-- TASK ITEM --
Please copy out the entries until you have copied the line that contains "## Events -/", beginning with the first line.

[INFORMATION PROVIDED — start]

-- ==== Sys2Proof/Safety.lean ====
section
/-! DEFINITION. The terms the claims use: what every reachable state keeps, what a bus operation may
change, how the environment answers, and the frames of spec/30_encoding.md R60 with their line traces. -/

namespace Sys2Proof.Machine

/-! ## The environment's answers -/

/-- The next samples are answered `bs`, by scripted answers or free values alike. -/
def Env.gives : Env → List Bool → Prop
  | _, [] => True
  | e, b :: bs => e.answer = b ∧ e.next.gives bs

/-- The environment after it has answered `n` samples. -/
def Env.skip : Env → Nat → Env
  | e, 0 => e
  | e, n + 1 => e.next.skip n

/-! ## Events -/

/-- Every bit of `e` is a bit of `f`. -/
def EventBits.le (e f : EventBits) : Prop := ∀ k, e.get k = true → f.get k = true

/-- No event word is on its way and none is pending. -/
def Calm (s : State) : Prop := s.ports.evt = [] ∧ s.ev.pend = .none

/-- `n` instants of the event port in a row. -/
def arriveN (mask : Bool) : Nat → List Arrival → Latches → List Arrival × Latches
  | 0, q, l => (q, l)
  | n + 1, q, l => arriveN mask n (arrive mask q l).1 (arrive mask q l).2

/-! ## What a bus operation may change -/

/-- `t` differs from `s` at most in the SoftBus Master's own state, in the event latches, which only
gain flags, in the words on the event port, in how many samples were answered, and in the line trace,
which only grows. -/
structure BusOnly (s t : State) : Prop where
  ctl : t.ctl = s.ctl
  btn : t.btn = s.btn
  out : t.out = s.out
  par : t.par = s.par
  ports : t.ports = { s.ports with evt := t.ports.evt }
  moves : t.env.moves = s.env.moves
  flags : s.ev.flag.le t.ev.flag
  calm : Calm s → t.ev = s.ev ∧ t.ports.evt = []
  trace : ∃ new, t.trace = new ++ s.trace

/-- The drive mode, the rate and the readiness stay (only CONFIGURE writes them, spec/10_state.md
R20). -/
structure SameSetup (s t : State) : Prop where
  mode : t.bus.mode = s.bus.mode
  ready : t.bus.ready = s.bus.ready
  rate : t.bus.rate = s.bus.rate
  detecting : t.bus.detecting = s.bus.detecting

/-! ## Invariants -/

/-- The idle level of a line in a drive mode (spec/40_softbus.md R65). -/
def DriveMode.idle : DriveMode → Level
  | .unknown => .float
  | .pushPull => .high
  | .openDrain => .float

/-- Between commands: no detection and no mask, nothing pending (spec/10_state.md R20, R31), a ready
bus has a mode (R20), and the lines are idle unless the bus is owned, which holds SCL low
(spec/40_softbus.md R65; spec/70_reset_and_hazards.md R157). -/
structure BusInv (s : State) : Prop where
  detecting : s.bus.detecting = false
  unmasked : s.bus.irqMask = false
  pend : s.ev.pend = .none
  ready : s.bus.ready = true ↔ s.bus.mode ≠ .unknown
  owned : s.bus.busOwned = true → s.bus.sclDrv = .low
  idle : s.bus.busOwned = false →
    s.bus.sclDrv = s.bus.mode.idle ∧ s.bus.sdaDrv = s.bus.mode.idle

/-- The fan of a power state (spec/42_charge_controller.md R120). -/
def PState.fan : PState → FanMode
  | .sleeping => .off
  | .powered => .configured
  | .coolingDown => .max
  | .shippingMode => .off

/-- The invariants of spec/10_state.md R26 and of spec/42_charge_controller.md R100, R102, R105, R115,
R120 and spec/43_button_debouncer.md R125. -/
structure CtlInv (s : State) : Prop where
  rail : s.out.powerRail = true ↔ s.ctl.pstate = .powered
  adc : s.ctl.adcCont = true ↔ s.ctl.pstate = .powered
  fan : s.out.fanMode = s.ctl.pstate.fan
  isolated : s.ctl.batfetOff = true ↔ s.ctl.pstate = .shippingMode
  pending : s.ctl.ssdPending = true → s.ctl.pstate = .powered ∧ s.par.handshake = true
  request : s.out.shutdownReq = true → s.ctl.ssdPending = true
  stopped : s.ctl.phase ≠ .run → s.ctl.pstate = .sleeping ∧ s.out.ledMode = 0#3 ∧ s.out.ledOn = false
  parked : s.out.lowPower = true ↔ s.ctl.phase = .parked
  charging : s.ctl.charging = true ↔ s.ctl.status.chargeState ≠ .notCharging
  percent : s.ctl.battery.pct.toNat = pct s.ctl.battery.mV.toNat s.ctl.status.chargeState
  blocked : s.btn.awaitRelease = true → s.btn.state = .held

/-- `ports.data` and `ports.desc` are in canonical form. -/
def PortsWf (s : State) : Prop := Memory.wf s.ports.data = true ∧ Cells.wf s.ports.desc = true

/-- The level of a pin after a line trace (newest event first), both pins released before it. -/
def pinAfter (line : Line) : List LineEvent → Level
  | [] => .float
  | .drive l v :: rest => if l = line then v else pinAfter line rest
  | .wait _ :: rest => pinAfter line rest
  | .sample _ _ :: rest => pinAfter line rest

/-- Every sample of a line trace reads a line the block has released (spec/00_scope.md R13). -/
def SamplesReleased : List LineEvent → Prop
  | [] => True
  | .drive _ _ :: rest => SamplesReleased rest
  | .wait _ :: rest => SamplesReleased rest
  | .sample l _ :: rest => pinAfter l rest = .float ∧ SamplesReleased rest

/-- The pins are where the line trace leaves them, and the block samples only released lines. -/
structure TraceInv (s : State) : Prop where
  scl : pinAfter .scl s.trace = s.bus.sclDrv
  sda : pinAfter .sda s.trace = s.bus.sdaDrv
  released : SamplesReleased s.trace

/-! ## Frames (spec/30_encoding.md R58, R60) -/

/-- One part of a frame: a start or repeated start, a stop, a byte the block sends with the peer's
acknowledge, or a byte the peer sends, the last of its message or not. -/
inductive Sym where
  | start
  | stop
  | send (v : Byte) (ack : Bool)
  | recv (v : Byte) (last : Bool)
deriving DecidableEq, Repr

[INFORMATION PROVIDED — finish]

-- SOLUTION TO THIS TASK --
-- ==== Sys2Proof/Safety.lean ====
section
/-! DEFINITION. The terms the claims use: what every reachable state keeps, what a bus operation may
change, how the environment answers, and the frames of spec/30_encoding.md R60 with their line traces. -/

namespace Sys2Proof.Machine

/-! ## The environment's answers -/

/-- The next samples are answered `bs`, by scripted answers or free values alike. -/
def Env.gives : Env → List Bool → Prop
  | _, [] => True
  | e, b :: bs => e.answer = b ∧ e.next.gives bs

/-- The environment after it has answered `n` samples. -/
def Env.skip : Env → Nat → Env
  | e, 0 => e
  | e, n + 1 => e.next.skip n

/-! ## Events -/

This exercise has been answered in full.